Try it
Reproduce exactly, and nothing but, the lines between the one with "theorem writeArea_reach (k" and the end of the entries, both ends included.

◆ ◆ ◆ ◆ ◆ ◆ ◆

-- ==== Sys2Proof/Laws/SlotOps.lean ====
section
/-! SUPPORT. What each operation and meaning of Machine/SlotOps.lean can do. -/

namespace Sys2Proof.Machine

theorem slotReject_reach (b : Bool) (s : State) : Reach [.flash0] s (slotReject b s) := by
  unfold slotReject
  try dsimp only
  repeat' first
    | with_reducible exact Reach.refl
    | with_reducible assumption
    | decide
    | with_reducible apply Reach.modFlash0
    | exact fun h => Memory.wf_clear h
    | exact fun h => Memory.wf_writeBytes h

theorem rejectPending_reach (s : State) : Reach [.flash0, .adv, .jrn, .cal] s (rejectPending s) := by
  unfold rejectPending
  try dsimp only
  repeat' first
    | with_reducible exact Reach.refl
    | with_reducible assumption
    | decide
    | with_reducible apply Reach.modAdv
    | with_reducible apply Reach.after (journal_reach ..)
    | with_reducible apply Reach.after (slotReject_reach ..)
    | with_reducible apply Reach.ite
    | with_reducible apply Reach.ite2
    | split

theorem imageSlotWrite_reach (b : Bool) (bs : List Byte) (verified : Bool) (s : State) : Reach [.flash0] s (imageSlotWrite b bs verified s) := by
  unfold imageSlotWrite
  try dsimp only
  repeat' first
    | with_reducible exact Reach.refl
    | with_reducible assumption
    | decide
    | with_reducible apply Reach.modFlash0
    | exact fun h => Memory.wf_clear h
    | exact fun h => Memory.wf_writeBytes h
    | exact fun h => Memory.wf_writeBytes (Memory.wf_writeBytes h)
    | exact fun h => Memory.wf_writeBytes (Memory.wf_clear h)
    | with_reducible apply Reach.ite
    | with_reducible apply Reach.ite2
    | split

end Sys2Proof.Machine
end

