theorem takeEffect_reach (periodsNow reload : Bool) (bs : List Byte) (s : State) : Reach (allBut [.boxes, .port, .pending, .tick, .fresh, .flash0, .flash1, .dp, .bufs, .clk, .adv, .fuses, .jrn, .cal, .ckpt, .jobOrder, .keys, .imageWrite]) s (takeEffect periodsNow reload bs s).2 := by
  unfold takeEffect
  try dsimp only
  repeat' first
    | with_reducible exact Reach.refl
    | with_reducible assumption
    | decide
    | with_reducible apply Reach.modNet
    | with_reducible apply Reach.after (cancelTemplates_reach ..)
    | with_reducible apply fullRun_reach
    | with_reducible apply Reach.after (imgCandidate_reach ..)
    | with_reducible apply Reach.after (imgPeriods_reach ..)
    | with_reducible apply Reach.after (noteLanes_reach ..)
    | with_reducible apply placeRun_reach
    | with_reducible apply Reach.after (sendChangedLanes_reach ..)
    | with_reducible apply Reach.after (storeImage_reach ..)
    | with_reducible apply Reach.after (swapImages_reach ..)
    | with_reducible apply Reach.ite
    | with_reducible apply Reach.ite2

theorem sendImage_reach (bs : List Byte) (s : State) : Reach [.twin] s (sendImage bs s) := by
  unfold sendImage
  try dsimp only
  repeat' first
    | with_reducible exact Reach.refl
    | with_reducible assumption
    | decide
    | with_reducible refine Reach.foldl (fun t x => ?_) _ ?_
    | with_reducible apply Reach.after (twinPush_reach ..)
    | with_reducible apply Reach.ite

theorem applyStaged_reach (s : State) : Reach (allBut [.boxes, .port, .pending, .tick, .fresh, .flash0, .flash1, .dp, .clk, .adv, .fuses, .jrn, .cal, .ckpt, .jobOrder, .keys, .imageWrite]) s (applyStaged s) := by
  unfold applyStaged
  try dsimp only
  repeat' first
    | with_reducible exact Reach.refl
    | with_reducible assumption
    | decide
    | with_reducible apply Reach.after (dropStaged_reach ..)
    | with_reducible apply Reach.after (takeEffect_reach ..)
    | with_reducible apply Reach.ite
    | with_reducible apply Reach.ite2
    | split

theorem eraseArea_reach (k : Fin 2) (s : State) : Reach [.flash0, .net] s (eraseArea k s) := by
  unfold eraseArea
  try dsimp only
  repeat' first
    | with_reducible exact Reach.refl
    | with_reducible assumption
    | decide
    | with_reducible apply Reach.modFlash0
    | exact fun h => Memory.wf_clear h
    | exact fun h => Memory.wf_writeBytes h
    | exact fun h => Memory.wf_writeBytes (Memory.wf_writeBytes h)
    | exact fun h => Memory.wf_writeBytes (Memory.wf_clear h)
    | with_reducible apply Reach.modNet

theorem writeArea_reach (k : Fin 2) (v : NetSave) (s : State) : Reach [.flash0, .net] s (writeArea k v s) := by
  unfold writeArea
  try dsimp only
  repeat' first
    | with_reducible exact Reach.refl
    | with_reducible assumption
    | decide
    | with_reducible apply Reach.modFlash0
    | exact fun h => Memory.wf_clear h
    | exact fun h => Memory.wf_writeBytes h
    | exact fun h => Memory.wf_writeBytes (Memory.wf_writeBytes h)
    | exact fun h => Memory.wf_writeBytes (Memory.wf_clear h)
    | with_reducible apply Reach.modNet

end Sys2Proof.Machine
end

◆ ◆ ◆ ◆ ◆ ◆ ◆

Worked solution
theorem writeArea_reach (k : Fin 2) (v : NetSave) (s : State) : Reach [.flash0, .net] s (writeArea k v s) := by
  unfold writeArea
  try dsimp only
  repeat' first
    | with_reducible exact Reach.refl
    | with_reducible assumption
    | decide
    | with_reducible apply Reach.modFlash0
    | exact fun h => Memory.wf_clear h
    | exact fun h => Memory.wf_writeBytes h
    | exact fun h => Memory.wf_writeBytes (Memory.wf_writeBytes h)
    | exact fun h => Memory.wf_writeBytes (Memory.wf_clear h)
    | with_reducible apply Reach.modNet

end Sys2Proof.Machine
end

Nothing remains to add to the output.